Work to complete: Write out again, exactly, the lines of the listing below from the first one through the one that contains "let d1 := d.sendNow", and no other lines.

Data for analysis:
■ ■ ■ ■

/-- R50: the first send of the directive that took the channel of leg l, in a cycle after the hand-over or its fetch. -/
def Dev.firstSend (e : Env) (d : Dev) (l : Fin 4) : Dev :=
  let g := d.leg l
  match g.inFlight with
  | some x =>
    if x.firstDue e.cycle then
      let y : InFlight :=
        { x with
          attempts := d.attemptsFor e l x.dir x.origin
          spacing := (e.cfg.leg l).spacing
          window := d.replyWindow e l x.dir
          call := d.callSets l x.dir.target }
      let d1 := (d.modLeg l fun g => { g with tagCtr := g.tagCtr + 1 }).sendNow e l y g.tagCtr
      match x.origin.countedRecord with
      | some r => d1.modRec r fun z => (z.countSend x.dir.body).markFirstSend x.dir.body
      | none => d1
    else d
  | none => d

/-- R51: the directive in its retry spacing on leg l is sent again with the same tag, body and target. -/
def Dev.retrySend (e : Env) (d : Dev) (l : Fin 4) : Dev :=
  match (d.leg l).inFlight with
  | some x =>
    if x.retryDue e.cycle then
      let d1 := d.sendNow e l x (x.tag.getD 0)
      match x.origin.countedRecord with
      | some r => d1.modRec r fun z => z.countSend x.dir.body
      | none => d1
    else d
  | none => d

/-- R28, R51: the upstream cycle c + W of the open send has ended by the current cycle. -/
def InFlight.windowOver (x : InFlight) (now : BitVec 16) : Bool :=
  match x.phase with
  | .listening c => decide (x.window + 1 + lag x.reach ≤ cyclesFrom c now)
  | .fetching => false
  | .ready _ => false
  | .spacing _ _ => false

/-- R53: what a group or estate call ends with when it is not sent again. -/
def CallSets.ending (k : CallSets) : Ending :=
  if !k.answered.isEmpty then .answered true [] 0 0 else if k.unsettled then .unsettled else .silent

/-- R53: every expected address is in the answered set. -/
def CallSets.complete (k : CallSets) : Bool := k.expected.all fun a => k.answered.contains a

/-- R51, R53: a send's reply window has ended without an answer that ended the directive. -/
def Dev.sendWindowEnd (e : Env) (d : Dev) (l : Fin 4) : Dev :=
  match (d.leg l).inFlight with
  | some x =>
    (match x.phase with
     | .listening c =>
       if x.windowOver e.cycle then
         let again := d.modLeg l fun g => { g with chan := .directive { x with phase := .spacing c e.cycle } }
         match x.call with
         | some k =>
           if k.complete then d.finish e l x (.answered true [] 0 0)
           else if x.sends < x.attempts then again
           else d.finish e l x k.ending
         | none =>
           if x.sends < x.attempts then again
           else d.finish e l x (if x.unsettled then .unsettled else .silent)
       else d
     | .fetching => d
     | .ready _ => d
     | .spacing _ _ => d)
  | none => d

/-! ## Bursts (R54, R55) -/

/-- R26, R41: a leg that decodes bursts at all. -/
def Leg.decodes (g : Leg) : Bool := decide (g.st = .running) || decide (g.st = .suspended) || decide (g.st = .hunting)

/-- R28, R51: a FREE channel's leg decodes a burst that began in a control slot, and any burst in the rest of a quiet span. -/
def Leg.decodesFree (g : Leg) (reach : Nat) (c : BitVec 16) (p : Option Placement) : Bool :=
  g.decodes && (p.isSome || g.quietSpanRuns reach c)

/-- R40, R51: a quiet span of an ended directive runs on leg l now. -/
def Dev.inQuietSpan (e : Env) (d : Dev) (l : Fin 4) : Bool := (d.leg l).quietSpanRuns (e.cfg.leg l).reach e.cycle

/-- R28, R40: while a hail window owns the channel, bursts are decoded once it is open, and before that in the rest of a quiet
span. -/
def Dev.hailHears (e : Env) (d : Dev) (l : Fin 4) (w : HailWindow) : Bool := w.opened.isSome || d.inQuietSpan e l

/-- R28: the placement lies in an upstream cycle c+1..c+W of the open send. -/
def InFlight.inWindow (x : InFlight) (p : Option Placement) : Bool :=
  match x.phase, p with
  | .listening c, some q => within 1 x.window (cyclesFrom c q.cycle)
  | _, _ => false

/-- The directive is sent and its window open. -/
def InFlight.isListening (x : InFlight) : Bool :=
  match x.phase with
  | .listening _ => true
  | .fetching => false
  | .ready _ => false
  | .spacing _ _ => false

/-- R28, R40: where a burst is decoded while a directive owns the channel: any position of a quiet span; otherwise the control
slots of the reply window. That a burst in control slots 1 to 7 of an individual directive's window is decoded at all is the model's
choice (notes/assumptions/37.md). -/
def InFlight.hears (x : InFlight) (p : Option Placement) : Bool :=
  if x.dir.body.quiet then x.isListening else x.inWindow p

/-- R36, R38: a reply is heard in control slot 0, or in all eight for a call to a group or the estate. -/
def InFlight.hearsReply (x : InFlight) (p : Option Placement) : Bool :=
  x.hears p &&
    (x.dir.body.quiet || x.dir.target.isMany ||
      (match p with
       | some q => decide (q.slot = 0)
       | none => false))

/-- R54: the sources that answer a directive with one target: the address, or any source for an ASSIGN. -/
def Target.answeredBy (t : Target) (src : BitVec 12) : Bool :=
  match t with
  | .individual a => decide (src = a)
  | .serial _ => true
  | .group _ => false
  | .estate => false

/-- R30: an individual address. -/
def isIndividual (a : BitVec 12) : Bool := decide (1 ≤ a.toNat) && decide (a.toNat ≤ 0xDFF)

/-- R150: an OK reply to a PEEK that carries another number of data bytes than requested does not end it. -/
def Body.okEnds (b : Body) (data : List Byte) : Bool :=
  match b with
  | .peek _ len => decide (data.length = len)
  | _ => true

/-- R51: whether an answer ends a directive with one target, and with which code. -/
def Body.endingCode (b : Body) (code : ReplyCode) (data : List Byte) : Option Bool :=
  match code with
  | .ok => if b.okEnds data then some true else none
  | .refused => some false
  | .check => none
  | .full => none

/-- R37: a measured delay beyond the counter's reach is taken as 65,535. -/
def clampDelay (v : Nat) : Nat := min v 65535

/-- R25: the answer comes from the record's drop address: an ASSIGN's counts only from the newly given one. -/
def InFlight.levelFrom (x : InFlight) (src : BitVec 12) : Bool :=
  match x.dir.body with
  | .assign a _ _ _ => decide (src = a)
  | _ => true

/-- R157: an answer with CHECK or FULL to a LEVEL leaves LEVEL_WANTED set, since the LEVEL may yet end UNSETTLED. -/
def InFlight.leavesWanted (x : InFlight) (code : ReplyCode) : Bool :=
  match x.dir.body, code with
  | .level, .check => true
  | .level, .full => true
  | _, _ => false

/-- R25: the level of the record an answer comes from; where LEVEL_WANTED stays, the level code alone is set
(notes/assumptions/36.md). -/
def Dev.answerLevel (d : Dev) (l : Fin 4) (x : InFlight) (src : BitVec 12) (code : ReplyCode) (v : Byte) : Dev :=
  if x.levelFrom src then (if x.leavesWanted code then d.levelNote l src v else d.levelUpdate l src v) else d

/-- R25, R51, R54, R157: an answer to the directive in flight. -/
def Dev.answer (e : Env) (d : Dev) (l : Fin 4) (x : InFlight) (src : BitVec 12) (code : ReplyCode) (data : List Byte)
    (level : Byte) (delay : Nat) : Dev :=
  let d1 := d.answerLevel l x src code level
  match x.dir.body.endingCode code data with
  | some ok => d1.finish e l x (.answered ok data level (clampDelay delay))
  | none => d1.modLeg l fun g => { g with chan := .directive { x with unsettled := true } }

■ ■ ■ ■

Result for this task:
/-- R50: the first send of the directive that took the channel of leg l, in a cycle after the hand-over or its fetch. -/
def Dev.firstSend (e : Env) (d : Dev) (l : Fin 4) : Dev :=
  let g := d.leg l
  match g.inFlight with
  | some x =>
    if x.firstDue e.cycle then
      let y : InFlight :=
        { x with
          attempts := d.attemptsFor e l x.dir x.origin
          spacing := (e.cfg.leg l).spacing
          window := d.replyWindow e l x.dir
          call := d.callSets l x.dir.target }
      let d1 := (d.modLeg l fun g => { g with tagCtr := g.tagCtr + 1 }).sendNow e l y g.tagCtr
      match x.origin.countedRecord with
      | some r => d1.modRec r fun z => (z.countSend x.dir.body).markFirstSend x.dir.body
      | none => d1
    else d
  | none => d

/-- R51: the directive in its retry spacing on leg l is sent again with the same tag, body and target. -/
def Dev.retrySend (e : Env) (d : Dev) (l : Fin 4) : Dev :=
  match (d.leg l).inFlight with
  | some x =>
    if x.retryDue e.cycle then
      let d1 := d.sendNow e l x (x.tag.getD 0)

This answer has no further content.